Write out exactly what each line says, starting with the first line below and ending on the one with "let u1 := tierUnit tier (addr + len - 1)".
━━━━━ EXERCISE DATA
/-- R145: the key slot an access of owner `o` carries now: its ACTIVE slot, else its DRAINING one. -/
def State.slotFor (s : State) (o : Nat) : Nat :=
  match (List.range 16).find? (fun n => (s.keySlot n).st == .active && (s.keySlot n).owner == o) with
  | some n => n
  | none => ((List.range 16).find? (fun n => (s.keySlot n).st == .draining && (s.keySlot n).owner == o)).getD 16

/-- An access of owner `o` that enters now. -/
def State.access (s : State) (o : Nat) : Access := ⟨o, s.slotFor o⟩

/-- The key of a tier byte in `Memory`: tier code and address (R142). -/
abbrev memKey (tier addr : Nat) : Nat := tier * 2 ^ 48 + addr

/-- The assignable unit of an address: type and number (Table 04-2). -/
def tierUnit (tier addr : Nat) : Nat × Nat :=
  match tier with
  | 1 => (resNear, addr / 2 ^ 28)
  | 2 => (resMid, addr / 2 ^ 30)
  | _ => (resFar, addr / 2 ^ 32)

/-- The page of the controller that serves an address (Table 05-2); page 0, which is none, where the tier code names
no tier. -/
def tierCtl (tier addr : Nat) : Nat :=
  match tier with
  | 1 => 0x400 + addr / 2 ^ 28 % 128
  | 2 => 0x500 + addr / (36 * 2 ^ 30) % 8
  | 3 => 0x510 + addr / 2 ^ 41 % 4
  | _ => 0

/-- M of R168: the minimum efficient transfer of a tier (cluster store: 256 B, R221). -/
def tierM : Nat → Nat
  | 1 => 256 | 2 => 512 | 3 => 4096 | _ => 256

/-- R166, R641: is the far port READY, and does it take new accesses? -/
def State.portReady (s : State) (port : Nat) : Bool :=
  s.f (pgOf .fsc port) F.FSC_HP_STS_READY == 1 && !(SMap.get s.fsc port {}).draining

/-- R166: 0 when the range lies in its tier's valid range, else the code it faults with. -/
def State.rangeCode (s : State) (tier addr len : Nat) : Nat :=
  match tier with
  | 1 => if addr + len ≤ 2 ^ 35 then 0 else 0x05
  | 2 => if addr + len ≤ 288 * 2 ^ 30 then 0 else 0x05
  | 3 =>
    let port := addr / 2 ^ 41 % 4
    if !s.portReady port then 0x1B
    else if decide (addr < 2 ^ 43) && decide (addr % 2 ^ 41 + len ≤ s.f (pgOf .fsc port) F.FSC_CAP_CAP4G * 2 ^ 32)
      then 0 else 0x05
  | _ => 0x05

/-- The units a range touches. -/
def unitsTouched (tier addr len : Nat) : List (Nat × Nat) :=
  let u0 := tierUnit tier addr
  let u1 := tierUnit tier (addr + len - 1)
  (List.range (u1.2 + 1 - u0.2)).map (fun i => (u0.1, u0.2 + i))

/-- Bytes in the units of a tier (Table 04-2). -/
def tierSpan : Nat → Nat
  | 1 => 2 ^ 35 | 2 => 288 * 2 ^ 30 | 3 => 2 ^ 43 | _ => 0

/-- Does the range lie wholly in units the owner holds? -/
def State.holds (s : State) (o tier addr len : Nat) : Bool :=
  decide (addr + max len 1 ≤ tierSpan tier) &&
    (unitsTouched tier addr (max len 1)).all (fun ru => s.holderOf ru.1 ru.2 == some o)

/-- R130: a FREE partition holds units without the use of them. -/
def State.mayUse (s : State) (o : Nat) : Bool := decide (8 ≤ o) || (s.part o).st != .free

/-- The checks a request meets before it is granted, first failure first: the tier's range (R166),
a fenced controller (R666), the controller's EN and HOLD (R95), the holder of the unit (R130, R135). -/
def State.accessCode (s : State) (o tier addr len : Nat) : Nat :=
  if s.rangeCode tier addr len ≠ 0 then s.rangeCode tier addr len
  else if s.fenced (tierCtl tier addr) then 0x03
  else if !s.takesWork (tierCtl tier addr) then 0x12
  else if !s.holds o tier addr len || !s.mayUse o then 0x02
  else 0

/-- Where an access that fails its checks is logged: 0x02 in the controller's page (R135), a range
or port failure and an abandoned handshake in the issuing block's page (R166, R52). -/
def accessFail (iss o tier addr code : Nat) (s : State) : State :=
  if code = 0x02 then logErr (tierCtl tier addr) 0x02 o (memKey tier addr) 0 s
  else if code = 0x12 then s
  else logErr iss code o (memKey tier addr) 0 s

/-! ## Lines (R141 to R153, R167, R213 to R216) -/

def State.line (s : State) (k : Nat) : Line := SMap.get s.mem.lines (k / 64 * 64) {}
def State.setLine (s : State) (k : Nat) (l : Line) : State :=
  { s with mem := { s.mem with lines := SMap.put s.mem.lines (k / 64 * 64) l {} } }
/-- The key a slot holds. -/
def State.keyOf (s : State) (slot : Nat) : Nat := (s.keySlot slot).key
def State.slotDraining (s : State) (slot : Nat) : Bool := (s.keySlot slot).st == .draining

/-- R643: which expander a far-store line lies on. -/
def State.epochOf (s : State) (k : Nat) : Nat :=
  if k / 2 ^ 48 = 3 then SMap.get s.mem.epoch (k / 2 ^ 41 % 4) 0 * 2 ^ 64 else 0

/-- The byte at a tier key as the slot's key decrypts it (R141, R152). -/
def State.byteAs (s : State) (slot k : Nat) : Byte :=
  let l := s.line k
  let key := s.keyOf slot
  if l.key = key ∧ bit l.mask (k % 64) = true then SMap.get s.mem.bytes k 0
  else Config.unpredictable k (s.epochOf k + if l.key = key then l.ghost else l.ver) key

/-- What a read of one byte delivers: the byte and its poison mark.  A read under a DRAINING slot returns zero,
whatever the line holds (R150); a poisoned line delivers no data (R213). -/
def State.readByte (s : State) (slot k : Nat) : Byte × Bool :=
  if s.slotDraining slot then (0, false)
  else if (s.line k).poison then (0, true)
  else (s.byteAs slot k, false)

/-- `n` bytes from a tier address. -/
def State.readBytes (s : State) (slot tier addr n : Nat) : List (Byte × Bool) :=
  (List.range n).map (fun i => s.readByte slot (memKey tier (addr + i)))

/-- One byte written under a slot's key: the rest of the line, where it was not written under that
key, becomes whatever the old ciphertext decrypts to (R152). -/
def storeByte (slot k : Nat) (b : Byte) (s : State) : State :=
  let l := s.line k
  let key := s.keyOf slot
  let v := s.mem.ver + 1
  let base : Line := if l.key = key then l else { l with key := key, ghost := l.ver, mask := 0 }
  let l' : Line := { base with ver := v, mask := setBits base.mask (k % 64) (k % 64) 1 }
  { s with mem := { s.mem with
      bytes := SMap.put s.mem.bytes k b 0
      lines := SMap.put s.mem.lines (k / 64 * 64) l' {}
      ver := v } }

/-- Bytes written from a tier key on. -/
def storeBytes (slot k : Nat) : List Byte → State → State
  | [], s => s
  | b :: bs, s => storeBytes slot (k + 1) bs (storeByte slot k b s)

/-- The line at `k` marked poisoned, or cleared. -/
def setPoison (k : Nat) (p : Bool) (s : State) : State := s.setLine k { s.line k with poison := p }

/-- Split a run of bytes at line boundaries: (address, bytes). -/
def lineChunks (addr : Nat) (data : List (Byte × Bool)) : Nat → List (Nat × List (Byte × Bool))
  | 0 => []
  | fuel + 1 =>
    if data.isEmpty then []
    else
      let n := 64 - addr % 64
      (addr, data.take n) :: lineChunks (addr + n) (data.drop n) fuel

/-- One chunk within a line (R213 to R215, R653): marked bytes poison the line, a full line clears
its mark, a partial write of a poisoned line is not performed; under a DRAINING slot that faults nobody (R150). -/
def writeChunk (slot tier addr : Nat) (data : List (Byte × Bool)) (s : State) : Nat × State :=
  let k := memKey tier addr
  if data.any (·.2) then (0, setPoison k true s)
  else if data.length = 64 then (0, setPoison k false (storeBytes slot k (data.map (·.1)) s))
  else if (s.line k).poison then (if s.slotDraining slot then 0 else 0x06, s)
  else (0, storeBytes slot k (data.map (·.1)) s)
━━━━━━━━━━
* [RESULT]:
/-- R145: the key slot an access of owner `o` carries now: its ACTIVE slot, else its DRAINING one. -/
def State.slotFor (s : State) (o : Nat) : Nat :=
  match (List.range 16).find? (fun n => (s.keySlot n).st == .active && (s.keySlot n).owner == o) with
  | some n => n
  | none => ((List.range 16).find? (fun n => (s.keySlot n).st == .draining && (s.keySlot n).owner == o)).getD 16

/-- An access of owner `o` that enters now. -/
def State.access (s : State) (o : Nat) : Access := ⟨o, s.slotFor o⟩

/-- The key of a tier byte in `Memory`: tier code and address (R142). -/
abbrev memKey (tier addr : Nat) : Nat := tier * 2 ^ 48 + addr

/-- The assignable unit of an address: type and number (Table 04-2). -/
def tierUnit (tier addr : Nat) : Nat × Nat :=
  match tier with
  | 1 => (resNear, addr / 2 ^ 28)
  | 2 => (resMid, addr / 2 ^ 30)
  | _ => (resFar, addr / 2 ^ 32)

/-- The page of the controller that serves an address (Table 05-2); page 0, which is none, where the tier code names
no tier. -/
def tierCtl (tier addr : Nat) : Nat :=
  match tier with
  | 1 => 0x400 + addr / 2 ^ 28 % 128
  | 2 => 0x500 + addr / (36 * 2 ^ 30) % 8
  | 3 => 0x510 + addr / 2 ^ 41 % 4
  | _ => 0

/-- M of R168: the minimum efficient transfer of a tier (cluster store: 256 B, R221). -/
def tierM : Nat → Nat
  | 1 => 256 | 2 => 512 | 3 => 4096 | _ => 256

/-- R166, R641: is the far port READY, and does it take new accesses? -/
def State.portReady (s : State) (port : Nat) : Bool :=
  s.f (pgOf .fsc port) F.FSC_HP_STS_READY == 1 && !(SMap.get s.fsc port {}).draining

/-- R166: 0 when the range lies in its tier's valid range, else the code it faults with. -/
def State.rangeCode (s : State) (tier addr len : Nat) : Nat :=
  match tier with
  | 1 => if addr + len ≤ 2 ^ 35 then 0 else 0x05
  | 2 => if addr + len ≤ 288 * 2 ^ 30 then 0 else 0x05
  | 3 =>
    let port := addr / 2 ^ 41 % 4
    if !s.portReady port then 0x1B
    else if decide (addr < 2 ^ 43) && decide (addr % 2 ^ 41 + len ≤ s.f (pgOf .fsc port) F.FSC_CAP_CAP4G * 2 ^ 32)
      then 0 else 0x05
  | _ => 0x05

/-- The units a range touches. -/
def unitsTouched (tier addr len : Nat) : List (Nat × Nat) :=
  let u0 := tierUnit tier addr
  let u1 := tierUnit tier (addr + len - 1)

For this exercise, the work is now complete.